Hypoxia, a state of reduced oxygen availability, exerts complex and often paradoxical effects on the heart. While chronic hypoxia is detrimental and leads to adverse cardiac remodeling and dysfunction, short-term or intermittent hypoxia can contribute towards protective adaptations that enhances the heart’s ability to protect itself from ischemic injury. This protective adaptation, also known as hypoxic preconditioning, drives the activation of several essential signaling pathways, including the hypoxia-inducible factor (HIF) signaling, reactive oxygen species (ROS) signaling, nitric oxide (NO) regulation, and ATP-sensitive potassium channel (KATP) mediated regulation, leading to metabolic reprogramming, angiogenesis with vascular remodeling, and enhanced calcium handling, thereby increasing resistance to ischemic heart disease.
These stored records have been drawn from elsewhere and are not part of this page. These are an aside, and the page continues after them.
/-- SEL: a bit move (R165); the immediate of a floating-point TYPE is read as R140 states. -/
def execSel (f : RAlu) (s : State) : Host.Outcome State Fault Refusal :=
  issue 0x19 f.pred (aluCheck { d := .dst, a := .src, b := .src, c := .pred, ty := fun t => decide (t.toNat < 0xC)
                                sub := fun x => x == 0#8, rm := false, sat := false, immb := true } f) (do
    gate (srcsAB f) [f.d]
    let x ← readSrc f.a
    let y ← if f.immb ∧ ¬ intTy f.ty then
        (let fm := floatFmt f.ty.toNat
         let v := immFloat fm f.imm
         pure (if fm = fmtF32 then f.imm.setWidth 64 else BitVec.ofNat 64 (fround fm .rne v).1))
      else readB f
    let c ← readSrc f.c
    writeDst f.d (selResult f.ty (if c.getLsbD 0 then x else y))
    pure .seq) s

end Sys2Proof.Machine
end

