/-- FENCE (R178, Table 06.4). -/
def execFence (f : RSys) (s : State) : Host.Outcome State Fault Refusal :=
  issue 0x2A f.pred (sysCheck { nopRule with sub := fun x => decide (x.toNat ≤ 2), scope := true } f) (do
    let s ← getS
    let open_ := s.task.openWrites f.scope
    let done ← if f.sub = 2#8 then pure true else awaitWrites open_ open_
    if !done then pure (.hold .fence)
    else if f.sub ≠ 1#8 ∧ s.cur = .a ∧ s.task.rlds.any (fun r => !r.ready) then pure (.hold .fence)
    else
      if f.sub ≠ 1#8 then modS (acquireAt f.scope) else pure ()
      pure .seq) s

/-- ACCST as a view of the tiles (Table 03.12). -/
def Task.accst (t : Task) : BitVec 64 :=
  BitVec.ofNat 64 ((List.finRange 4).foldl (fun n i => n + 2 ^ (8 * i.val) * (t.t[i].mode.toNat + 4 * b2n t.t[i].ovf)) 0)

/-- SECR as CTLR reads it (Table 03.10). -/
def Strm.secr (r : Strm) : BitVec 64 := BitVec.ofNat 64 (r.rsec.toNat + 65536 * b2n r.rsecValid)

/-- Whether a control word exists in a stream (Table 03.6). -/
def ctlExists (st : Stream) (n : BitVec 8) : Bool :=
  match n.toNat with
  | 3 | 9 => st == .x
  | k => decide (k ≤ 0xA)

/-- A control word's value (Table 03.6). -/
def State.readCtl (s : State) (n : BitVec 8) : BitVec 64 :=
  match n.toNat with
  | 0 => s.strm.sctl
  | 1 => s.strm.fflags
  | 2 => s.strm.seed
  | 3 => s.task.seedm
  | 4 => s.strm.trapsec
  | 5 => s.strm.trapcause
  | 6 => s.strm.trappc
  | 7 => s.strm.secr
  | 8 => s.task.lscfg
  | 9 => s.task.accst
  | 0xA => s.task.cycles
  | _ => 0

/-- LSCFG's fields (Table 03.11). -/
def lscfgBase (x : BitVec 64) : Nat := bits x.toNat 0 21
def lscfgSwz (x : BitVec 64) : Nat := bits x.toNat 21 2
def lscfgSize (x : BitVec 64) : Nat := bits x.toNat 32 21

/-- Whether a write of LSCFG is legal (R61, R64). -/
def lscfgOk (t : Task) (v : BitVec 64) : Bool :=
  lscfgSwz v != 3 && t.stash.isEmpty && (List.finRange 8).all (fun i => !t.rings[i].en)
    && lscfgBase v % 128 == 0 && lscfgSize v % 128 == 0
    && (lscfgSize v == 0 || decide (lscfgBase v + lscfgSize v ≤ 0x180000))

/-- A write of a control word (R8, R61, R62, R64): none for an illegal write, which traps.  LSCFG is written by C alone,
and a write that breaks R64 traps in every stream; every word issued later sees the new value (R65; log 58). -/
def writeCtl (n : BitVec 8) (v : BitVec 64) (s : State) : Option State :=
  match n.toNat with
  | 0 => if bits v.toNat 0 3 ≤ 4 then some (modStrm (fun r => { r with sctl := v &&& 0xF7#64 }) s) else none
  | 1 => some (modStrm (fun r => { r with fflags := writeOneClear r.fflags v 0x3F }) s)
  | 2 => some (modStrm (fun r => { r with seed := storeSeed v }) s)
  | 3 => some (modCur (fun t => { t with seedm := storeSeed v }) s)
  | 4 => some (modStrm (fun r => { r with trapsec := v &&& ~~~2#64 }) s)
  | 8 =>
    if ¬ lscfgOk s.task v then none
    else if s.cur = .c then some (modCur (fun t => { t with lscfg := v &&& 0x001FFFFF007FFFFF#64 }) s)
    else some s
  | 9 => some (modCur (fun t => { t with
      t := Vector.ofFn (fun i => { t.t[i] with ovf := t.t[i].ovf && !v.getLsbD (8 * i.val + 2) }) }) s)
  | _ => some s

/-- CTLR (R179). -/
def execCtlr (f : RSys) (s : State) : Host.Outcome State Fault Refusal :=
  issue 0x2B f.pred (fun s => (sysCheck { nopRule with d := .dst, sub := fun _ => true } f s).or
      (firstBroken [(ctlExists s.cur f.sub, 0x14)])) (do
    gate [] [f.d]
    let s ← getS
    writeDst f.d (s.readCtl f.sub)
    pure .seq) s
We discuss strategies such as hypoxic conditioning and pharmacologically activated HIF signaling, along with targeted approaches to enhance glycolysis and KATP channel regulation and optimize sarcoplasmic reticulum calcium ATPase 2a (SERCA2a) mediated calcium handling in cardiomyocytes. In this review, we explore the mechanisms and therapeutic potential of short-term or intermittent hypoxia-mediated cardioprotection. Additionally, we highlight the importance of addressing challenges and limitations of using hypoxic preconditioning in clinical practice.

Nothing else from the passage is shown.